* _Supplied records_:
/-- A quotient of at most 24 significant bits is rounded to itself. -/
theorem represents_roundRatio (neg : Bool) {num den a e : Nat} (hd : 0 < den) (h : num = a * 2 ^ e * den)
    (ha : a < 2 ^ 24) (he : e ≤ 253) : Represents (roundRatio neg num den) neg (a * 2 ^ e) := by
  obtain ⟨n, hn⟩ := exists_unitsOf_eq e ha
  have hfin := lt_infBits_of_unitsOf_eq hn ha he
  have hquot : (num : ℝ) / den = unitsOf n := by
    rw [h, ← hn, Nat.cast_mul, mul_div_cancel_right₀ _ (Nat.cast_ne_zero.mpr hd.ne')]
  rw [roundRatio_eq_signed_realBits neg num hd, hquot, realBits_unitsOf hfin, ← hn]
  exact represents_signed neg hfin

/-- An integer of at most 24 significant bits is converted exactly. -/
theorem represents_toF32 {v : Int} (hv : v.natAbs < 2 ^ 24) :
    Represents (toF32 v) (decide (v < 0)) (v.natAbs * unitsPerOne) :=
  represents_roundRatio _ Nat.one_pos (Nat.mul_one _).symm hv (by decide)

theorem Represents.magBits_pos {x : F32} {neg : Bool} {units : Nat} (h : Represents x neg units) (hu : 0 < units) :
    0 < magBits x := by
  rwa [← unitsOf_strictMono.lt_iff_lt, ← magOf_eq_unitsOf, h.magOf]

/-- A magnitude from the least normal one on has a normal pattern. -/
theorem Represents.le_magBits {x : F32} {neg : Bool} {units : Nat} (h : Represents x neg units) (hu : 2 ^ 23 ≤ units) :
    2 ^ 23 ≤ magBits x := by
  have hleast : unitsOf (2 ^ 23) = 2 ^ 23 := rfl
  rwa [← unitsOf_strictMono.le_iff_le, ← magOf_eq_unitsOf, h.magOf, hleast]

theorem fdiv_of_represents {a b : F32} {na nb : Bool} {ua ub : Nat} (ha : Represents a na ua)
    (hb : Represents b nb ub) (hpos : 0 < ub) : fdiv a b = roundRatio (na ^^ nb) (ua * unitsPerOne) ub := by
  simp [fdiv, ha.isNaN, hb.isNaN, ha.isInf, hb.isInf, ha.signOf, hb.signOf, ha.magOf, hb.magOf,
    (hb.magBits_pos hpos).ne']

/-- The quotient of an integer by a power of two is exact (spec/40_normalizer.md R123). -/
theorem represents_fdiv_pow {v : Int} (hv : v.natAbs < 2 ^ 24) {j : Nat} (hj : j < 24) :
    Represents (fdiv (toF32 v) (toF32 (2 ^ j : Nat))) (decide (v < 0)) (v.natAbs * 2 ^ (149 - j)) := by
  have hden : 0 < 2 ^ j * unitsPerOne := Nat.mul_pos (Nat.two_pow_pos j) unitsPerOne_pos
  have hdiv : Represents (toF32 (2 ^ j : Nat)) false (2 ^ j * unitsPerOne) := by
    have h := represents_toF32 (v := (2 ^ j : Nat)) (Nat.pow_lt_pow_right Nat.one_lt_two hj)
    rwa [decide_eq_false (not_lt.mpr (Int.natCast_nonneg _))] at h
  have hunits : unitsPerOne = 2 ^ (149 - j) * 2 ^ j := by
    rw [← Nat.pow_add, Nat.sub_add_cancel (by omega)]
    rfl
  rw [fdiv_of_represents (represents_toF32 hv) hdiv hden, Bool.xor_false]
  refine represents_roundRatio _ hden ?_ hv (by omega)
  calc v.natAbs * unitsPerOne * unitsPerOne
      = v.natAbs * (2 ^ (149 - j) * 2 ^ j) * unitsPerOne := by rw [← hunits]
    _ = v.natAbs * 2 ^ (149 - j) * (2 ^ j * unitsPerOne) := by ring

==

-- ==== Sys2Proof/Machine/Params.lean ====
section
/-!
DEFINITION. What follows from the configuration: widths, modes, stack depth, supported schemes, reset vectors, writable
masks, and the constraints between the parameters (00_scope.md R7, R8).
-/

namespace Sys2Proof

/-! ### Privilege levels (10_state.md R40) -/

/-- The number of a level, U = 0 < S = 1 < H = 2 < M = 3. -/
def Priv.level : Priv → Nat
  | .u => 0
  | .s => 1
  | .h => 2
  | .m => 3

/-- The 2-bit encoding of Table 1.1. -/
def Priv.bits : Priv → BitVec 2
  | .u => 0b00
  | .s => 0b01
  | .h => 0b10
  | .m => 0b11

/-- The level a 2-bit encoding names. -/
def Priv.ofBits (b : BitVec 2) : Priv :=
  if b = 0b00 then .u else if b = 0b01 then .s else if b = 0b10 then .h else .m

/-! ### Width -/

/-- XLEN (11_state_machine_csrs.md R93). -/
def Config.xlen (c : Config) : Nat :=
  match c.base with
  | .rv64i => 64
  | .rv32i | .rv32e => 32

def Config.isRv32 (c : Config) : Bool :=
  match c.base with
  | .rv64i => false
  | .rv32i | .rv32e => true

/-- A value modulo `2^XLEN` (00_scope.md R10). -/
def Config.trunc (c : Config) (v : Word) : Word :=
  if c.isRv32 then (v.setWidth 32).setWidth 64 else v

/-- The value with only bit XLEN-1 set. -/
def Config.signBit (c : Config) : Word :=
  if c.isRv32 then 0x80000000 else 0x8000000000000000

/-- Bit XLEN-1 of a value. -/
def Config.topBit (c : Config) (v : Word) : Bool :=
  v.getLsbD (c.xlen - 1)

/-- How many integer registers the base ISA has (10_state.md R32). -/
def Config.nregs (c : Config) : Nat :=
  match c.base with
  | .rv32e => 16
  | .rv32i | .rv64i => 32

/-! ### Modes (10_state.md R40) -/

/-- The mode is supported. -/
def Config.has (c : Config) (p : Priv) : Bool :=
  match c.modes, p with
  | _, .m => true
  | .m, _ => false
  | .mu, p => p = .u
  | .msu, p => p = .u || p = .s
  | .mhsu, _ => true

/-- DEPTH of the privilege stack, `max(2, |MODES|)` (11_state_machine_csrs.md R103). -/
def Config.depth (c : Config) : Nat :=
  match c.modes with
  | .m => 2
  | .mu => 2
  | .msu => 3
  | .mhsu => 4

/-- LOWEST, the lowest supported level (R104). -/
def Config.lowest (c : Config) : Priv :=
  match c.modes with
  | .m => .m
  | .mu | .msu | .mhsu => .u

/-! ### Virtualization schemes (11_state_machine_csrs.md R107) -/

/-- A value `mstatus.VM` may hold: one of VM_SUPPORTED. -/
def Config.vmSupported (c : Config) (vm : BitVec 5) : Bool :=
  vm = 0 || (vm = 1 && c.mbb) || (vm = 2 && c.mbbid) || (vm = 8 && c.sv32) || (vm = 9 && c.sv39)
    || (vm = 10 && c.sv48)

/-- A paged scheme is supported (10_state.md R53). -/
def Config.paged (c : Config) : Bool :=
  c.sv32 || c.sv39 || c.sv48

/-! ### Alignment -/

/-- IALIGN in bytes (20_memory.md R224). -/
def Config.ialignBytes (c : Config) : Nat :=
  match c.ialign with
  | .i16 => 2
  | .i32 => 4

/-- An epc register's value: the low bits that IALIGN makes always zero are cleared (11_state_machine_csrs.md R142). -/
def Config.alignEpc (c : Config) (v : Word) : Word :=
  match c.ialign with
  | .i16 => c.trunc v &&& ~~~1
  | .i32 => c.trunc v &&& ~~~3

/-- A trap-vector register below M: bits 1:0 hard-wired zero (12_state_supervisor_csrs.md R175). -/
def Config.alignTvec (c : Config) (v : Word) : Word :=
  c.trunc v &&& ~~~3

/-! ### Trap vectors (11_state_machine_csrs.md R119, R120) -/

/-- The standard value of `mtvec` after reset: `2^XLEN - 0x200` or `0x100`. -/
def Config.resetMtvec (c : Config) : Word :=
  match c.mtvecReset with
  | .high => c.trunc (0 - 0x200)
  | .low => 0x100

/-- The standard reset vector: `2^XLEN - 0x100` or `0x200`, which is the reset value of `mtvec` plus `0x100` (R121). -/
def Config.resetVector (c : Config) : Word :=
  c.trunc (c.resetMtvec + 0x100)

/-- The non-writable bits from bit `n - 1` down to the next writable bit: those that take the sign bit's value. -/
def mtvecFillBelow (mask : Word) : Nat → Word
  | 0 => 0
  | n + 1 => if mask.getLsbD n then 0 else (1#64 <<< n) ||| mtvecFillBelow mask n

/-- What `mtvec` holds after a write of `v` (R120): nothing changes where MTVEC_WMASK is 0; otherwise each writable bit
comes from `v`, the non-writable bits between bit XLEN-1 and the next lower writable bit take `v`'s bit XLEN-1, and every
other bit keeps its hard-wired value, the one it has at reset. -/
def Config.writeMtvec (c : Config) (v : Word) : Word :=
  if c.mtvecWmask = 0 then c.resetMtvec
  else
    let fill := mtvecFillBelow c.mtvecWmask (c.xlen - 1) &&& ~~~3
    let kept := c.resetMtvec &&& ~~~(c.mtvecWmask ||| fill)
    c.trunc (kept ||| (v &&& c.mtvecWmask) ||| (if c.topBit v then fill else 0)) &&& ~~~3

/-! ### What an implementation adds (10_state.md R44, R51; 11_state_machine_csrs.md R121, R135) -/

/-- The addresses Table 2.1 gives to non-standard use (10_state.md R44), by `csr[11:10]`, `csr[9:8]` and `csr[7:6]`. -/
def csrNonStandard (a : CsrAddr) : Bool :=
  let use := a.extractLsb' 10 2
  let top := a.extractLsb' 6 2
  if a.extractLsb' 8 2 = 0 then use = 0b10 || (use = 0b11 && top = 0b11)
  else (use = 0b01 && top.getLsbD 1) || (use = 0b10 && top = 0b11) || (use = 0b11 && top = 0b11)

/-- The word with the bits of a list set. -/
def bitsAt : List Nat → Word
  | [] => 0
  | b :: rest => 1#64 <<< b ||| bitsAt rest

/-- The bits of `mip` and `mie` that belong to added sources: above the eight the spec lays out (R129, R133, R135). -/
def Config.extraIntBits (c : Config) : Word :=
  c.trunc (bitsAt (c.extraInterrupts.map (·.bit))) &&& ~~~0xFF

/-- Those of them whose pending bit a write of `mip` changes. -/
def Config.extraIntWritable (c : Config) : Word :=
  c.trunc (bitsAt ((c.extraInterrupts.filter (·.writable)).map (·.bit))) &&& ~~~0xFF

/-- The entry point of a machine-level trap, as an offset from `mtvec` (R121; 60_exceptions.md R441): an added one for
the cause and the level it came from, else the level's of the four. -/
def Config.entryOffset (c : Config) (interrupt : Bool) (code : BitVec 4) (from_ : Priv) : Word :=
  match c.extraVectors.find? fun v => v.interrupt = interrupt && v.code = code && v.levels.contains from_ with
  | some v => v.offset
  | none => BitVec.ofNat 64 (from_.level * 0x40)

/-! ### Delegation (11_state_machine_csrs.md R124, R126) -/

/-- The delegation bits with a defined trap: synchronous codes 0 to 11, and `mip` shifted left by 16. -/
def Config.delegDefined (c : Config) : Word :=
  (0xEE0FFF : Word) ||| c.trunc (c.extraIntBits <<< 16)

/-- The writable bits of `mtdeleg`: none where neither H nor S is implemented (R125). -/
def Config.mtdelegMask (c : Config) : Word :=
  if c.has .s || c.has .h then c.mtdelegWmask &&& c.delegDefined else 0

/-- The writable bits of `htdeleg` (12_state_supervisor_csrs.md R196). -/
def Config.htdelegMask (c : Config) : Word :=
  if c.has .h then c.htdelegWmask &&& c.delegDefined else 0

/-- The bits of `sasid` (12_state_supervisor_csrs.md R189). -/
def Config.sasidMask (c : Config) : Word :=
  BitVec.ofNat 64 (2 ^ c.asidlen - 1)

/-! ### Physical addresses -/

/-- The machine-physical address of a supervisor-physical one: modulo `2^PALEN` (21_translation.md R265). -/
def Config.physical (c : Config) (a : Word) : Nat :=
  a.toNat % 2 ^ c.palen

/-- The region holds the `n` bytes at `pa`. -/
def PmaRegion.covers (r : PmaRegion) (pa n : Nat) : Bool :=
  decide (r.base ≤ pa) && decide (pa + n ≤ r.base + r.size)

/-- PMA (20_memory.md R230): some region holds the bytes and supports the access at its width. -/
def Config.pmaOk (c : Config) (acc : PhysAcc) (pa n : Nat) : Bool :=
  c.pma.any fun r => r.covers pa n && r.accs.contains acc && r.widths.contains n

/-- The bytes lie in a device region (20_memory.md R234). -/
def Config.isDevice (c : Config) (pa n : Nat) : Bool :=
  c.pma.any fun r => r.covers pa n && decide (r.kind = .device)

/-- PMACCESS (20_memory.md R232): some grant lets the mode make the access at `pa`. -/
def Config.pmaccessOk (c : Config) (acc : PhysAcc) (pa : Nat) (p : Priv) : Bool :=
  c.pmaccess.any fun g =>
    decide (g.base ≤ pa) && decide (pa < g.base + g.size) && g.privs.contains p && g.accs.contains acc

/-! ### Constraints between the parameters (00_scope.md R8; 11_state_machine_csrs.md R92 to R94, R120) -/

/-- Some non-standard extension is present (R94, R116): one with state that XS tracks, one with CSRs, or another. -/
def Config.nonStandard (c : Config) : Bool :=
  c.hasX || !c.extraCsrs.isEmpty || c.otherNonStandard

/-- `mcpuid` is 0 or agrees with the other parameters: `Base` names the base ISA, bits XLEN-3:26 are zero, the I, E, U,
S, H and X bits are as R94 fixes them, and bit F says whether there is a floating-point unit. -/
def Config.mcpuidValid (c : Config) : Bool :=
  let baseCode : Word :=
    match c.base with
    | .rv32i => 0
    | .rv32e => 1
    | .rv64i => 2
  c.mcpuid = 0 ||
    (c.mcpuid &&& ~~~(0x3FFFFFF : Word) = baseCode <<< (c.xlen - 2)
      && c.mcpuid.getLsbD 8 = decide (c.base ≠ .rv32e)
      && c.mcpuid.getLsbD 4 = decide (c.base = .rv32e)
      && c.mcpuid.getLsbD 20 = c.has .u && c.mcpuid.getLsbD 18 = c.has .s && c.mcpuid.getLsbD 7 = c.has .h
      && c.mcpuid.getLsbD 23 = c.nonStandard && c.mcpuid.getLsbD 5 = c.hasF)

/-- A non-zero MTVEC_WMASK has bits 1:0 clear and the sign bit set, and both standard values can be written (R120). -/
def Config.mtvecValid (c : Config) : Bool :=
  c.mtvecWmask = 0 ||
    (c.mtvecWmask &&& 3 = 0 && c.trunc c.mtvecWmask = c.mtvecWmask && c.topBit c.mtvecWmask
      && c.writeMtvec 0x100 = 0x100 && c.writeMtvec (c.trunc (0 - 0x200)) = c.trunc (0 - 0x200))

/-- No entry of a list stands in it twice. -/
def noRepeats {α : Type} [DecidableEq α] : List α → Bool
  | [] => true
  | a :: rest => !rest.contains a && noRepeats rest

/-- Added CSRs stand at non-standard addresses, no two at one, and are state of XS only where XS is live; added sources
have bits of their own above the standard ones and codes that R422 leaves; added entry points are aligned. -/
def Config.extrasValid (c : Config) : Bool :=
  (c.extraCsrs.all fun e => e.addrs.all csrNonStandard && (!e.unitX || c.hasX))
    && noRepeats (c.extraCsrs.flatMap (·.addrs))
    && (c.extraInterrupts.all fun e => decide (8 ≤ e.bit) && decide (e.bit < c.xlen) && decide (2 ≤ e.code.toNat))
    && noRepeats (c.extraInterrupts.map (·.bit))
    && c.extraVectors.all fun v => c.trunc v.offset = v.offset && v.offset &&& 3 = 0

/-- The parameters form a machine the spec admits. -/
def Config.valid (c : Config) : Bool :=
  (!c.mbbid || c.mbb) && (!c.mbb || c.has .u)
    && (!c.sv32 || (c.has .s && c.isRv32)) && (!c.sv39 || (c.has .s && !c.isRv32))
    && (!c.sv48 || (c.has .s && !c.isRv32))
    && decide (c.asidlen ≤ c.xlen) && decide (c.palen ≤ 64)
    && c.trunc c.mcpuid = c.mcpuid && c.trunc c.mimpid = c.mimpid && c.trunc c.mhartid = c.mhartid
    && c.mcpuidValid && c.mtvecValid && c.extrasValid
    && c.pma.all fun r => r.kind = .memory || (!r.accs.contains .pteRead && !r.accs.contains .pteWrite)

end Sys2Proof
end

--

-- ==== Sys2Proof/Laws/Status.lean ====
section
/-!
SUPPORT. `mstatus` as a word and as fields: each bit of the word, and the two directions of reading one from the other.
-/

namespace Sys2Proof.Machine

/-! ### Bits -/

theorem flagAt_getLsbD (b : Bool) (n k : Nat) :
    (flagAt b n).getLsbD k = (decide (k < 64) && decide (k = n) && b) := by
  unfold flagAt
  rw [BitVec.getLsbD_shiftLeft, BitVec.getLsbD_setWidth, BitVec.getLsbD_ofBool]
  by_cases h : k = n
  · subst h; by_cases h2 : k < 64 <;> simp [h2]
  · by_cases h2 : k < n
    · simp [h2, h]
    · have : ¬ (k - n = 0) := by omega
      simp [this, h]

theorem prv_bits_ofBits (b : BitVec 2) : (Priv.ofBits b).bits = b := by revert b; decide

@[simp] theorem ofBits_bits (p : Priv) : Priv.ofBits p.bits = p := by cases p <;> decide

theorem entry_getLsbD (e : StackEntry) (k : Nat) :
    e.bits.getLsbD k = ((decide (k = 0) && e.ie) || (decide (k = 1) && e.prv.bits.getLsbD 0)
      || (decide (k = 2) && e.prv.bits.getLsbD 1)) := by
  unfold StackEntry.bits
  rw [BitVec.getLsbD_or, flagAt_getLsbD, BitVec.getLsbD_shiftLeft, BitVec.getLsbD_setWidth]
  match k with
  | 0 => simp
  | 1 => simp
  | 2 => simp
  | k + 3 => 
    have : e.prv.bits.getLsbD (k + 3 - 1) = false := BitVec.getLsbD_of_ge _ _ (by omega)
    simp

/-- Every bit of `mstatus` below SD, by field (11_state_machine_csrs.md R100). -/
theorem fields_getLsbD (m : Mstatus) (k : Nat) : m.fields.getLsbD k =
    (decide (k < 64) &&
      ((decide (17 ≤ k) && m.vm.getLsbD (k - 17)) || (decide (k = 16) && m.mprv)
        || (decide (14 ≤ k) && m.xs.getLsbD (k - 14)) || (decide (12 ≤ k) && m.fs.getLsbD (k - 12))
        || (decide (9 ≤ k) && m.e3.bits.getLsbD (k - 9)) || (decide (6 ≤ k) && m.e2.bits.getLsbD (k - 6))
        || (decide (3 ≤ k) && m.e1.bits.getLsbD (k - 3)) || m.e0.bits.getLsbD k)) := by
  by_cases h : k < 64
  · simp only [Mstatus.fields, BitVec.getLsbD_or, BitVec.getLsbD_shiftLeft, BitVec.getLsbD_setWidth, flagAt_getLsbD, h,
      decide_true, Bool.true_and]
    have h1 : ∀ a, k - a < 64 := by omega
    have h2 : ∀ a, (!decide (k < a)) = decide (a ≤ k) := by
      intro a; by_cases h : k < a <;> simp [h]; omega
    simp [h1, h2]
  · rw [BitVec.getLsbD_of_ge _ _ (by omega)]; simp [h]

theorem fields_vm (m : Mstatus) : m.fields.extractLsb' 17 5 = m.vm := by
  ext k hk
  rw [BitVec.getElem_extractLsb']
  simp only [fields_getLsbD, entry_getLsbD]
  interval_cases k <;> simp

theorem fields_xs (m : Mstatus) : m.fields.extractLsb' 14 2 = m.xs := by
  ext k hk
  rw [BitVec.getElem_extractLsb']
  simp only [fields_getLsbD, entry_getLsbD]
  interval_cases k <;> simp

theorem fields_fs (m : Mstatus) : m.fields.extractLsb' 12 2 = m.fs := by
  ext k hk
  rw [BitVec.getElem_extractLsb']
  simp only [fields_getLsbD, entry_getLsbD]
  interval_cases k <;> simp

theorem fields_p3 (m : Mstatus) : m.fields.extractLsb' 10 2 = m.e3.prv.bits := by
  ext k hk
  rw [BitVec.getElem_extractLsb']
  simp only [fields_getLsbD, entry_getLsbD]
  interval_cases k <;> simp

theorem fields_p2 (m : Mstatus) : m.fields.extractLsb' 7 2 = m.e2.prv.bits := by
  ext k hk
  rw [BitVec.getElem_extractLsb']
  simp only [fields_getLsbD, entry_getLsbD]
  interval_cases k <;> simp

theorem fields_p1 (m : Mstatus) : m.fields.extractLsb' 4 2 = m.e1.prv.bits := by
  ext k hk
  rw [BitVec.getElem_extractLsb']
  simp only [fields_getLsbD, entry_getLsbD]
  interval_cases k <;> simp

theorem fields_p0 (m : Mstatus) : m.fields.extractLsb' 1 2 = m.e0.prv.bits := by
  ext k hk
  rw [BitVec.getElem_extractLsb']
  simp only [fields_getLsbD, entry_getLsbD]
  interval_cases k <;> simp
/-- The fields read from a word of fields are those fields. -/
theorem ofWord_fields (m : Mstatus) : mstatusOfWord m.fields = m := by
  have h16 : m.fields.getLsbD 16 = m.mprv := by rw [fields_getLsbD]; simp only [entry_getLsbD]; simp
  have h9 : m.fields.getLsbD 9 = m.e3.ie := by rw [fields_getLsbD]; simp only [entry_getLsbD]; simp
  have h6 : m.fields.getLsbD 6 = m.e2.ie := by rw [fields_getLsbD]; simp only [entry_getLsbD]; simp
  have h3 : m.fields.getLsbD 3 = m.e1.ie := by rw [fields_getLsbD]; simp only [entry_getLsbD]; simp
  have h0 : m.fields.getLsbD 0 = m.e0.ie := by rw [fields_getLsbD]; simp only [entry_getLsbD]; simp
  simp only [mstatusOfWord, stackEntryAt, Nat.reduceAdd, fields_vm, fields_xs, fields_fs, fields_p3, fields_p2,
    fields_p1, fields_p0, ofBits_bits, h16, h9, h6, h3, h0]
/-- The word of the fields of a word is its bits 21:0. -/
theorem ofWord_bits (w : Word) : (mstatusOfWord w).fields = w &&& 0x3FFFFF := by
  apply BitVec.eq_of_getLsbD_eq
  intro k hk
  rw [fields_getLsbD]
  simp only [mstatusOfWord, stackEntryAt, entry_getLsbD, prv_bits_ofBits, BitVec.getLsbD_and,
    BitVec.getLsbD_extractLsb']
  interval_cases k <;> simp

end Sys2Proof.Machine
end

* _What you will do_: The required output is every line above that contains the string "hard".

* _Answer to the problem_:
/-- A trap-vector register below M: bits 1:0 hard-wired zero (12_state_supervisor_csrs.md R175). -/
other bit keeps its hard-wired value, the one it has at reset. -/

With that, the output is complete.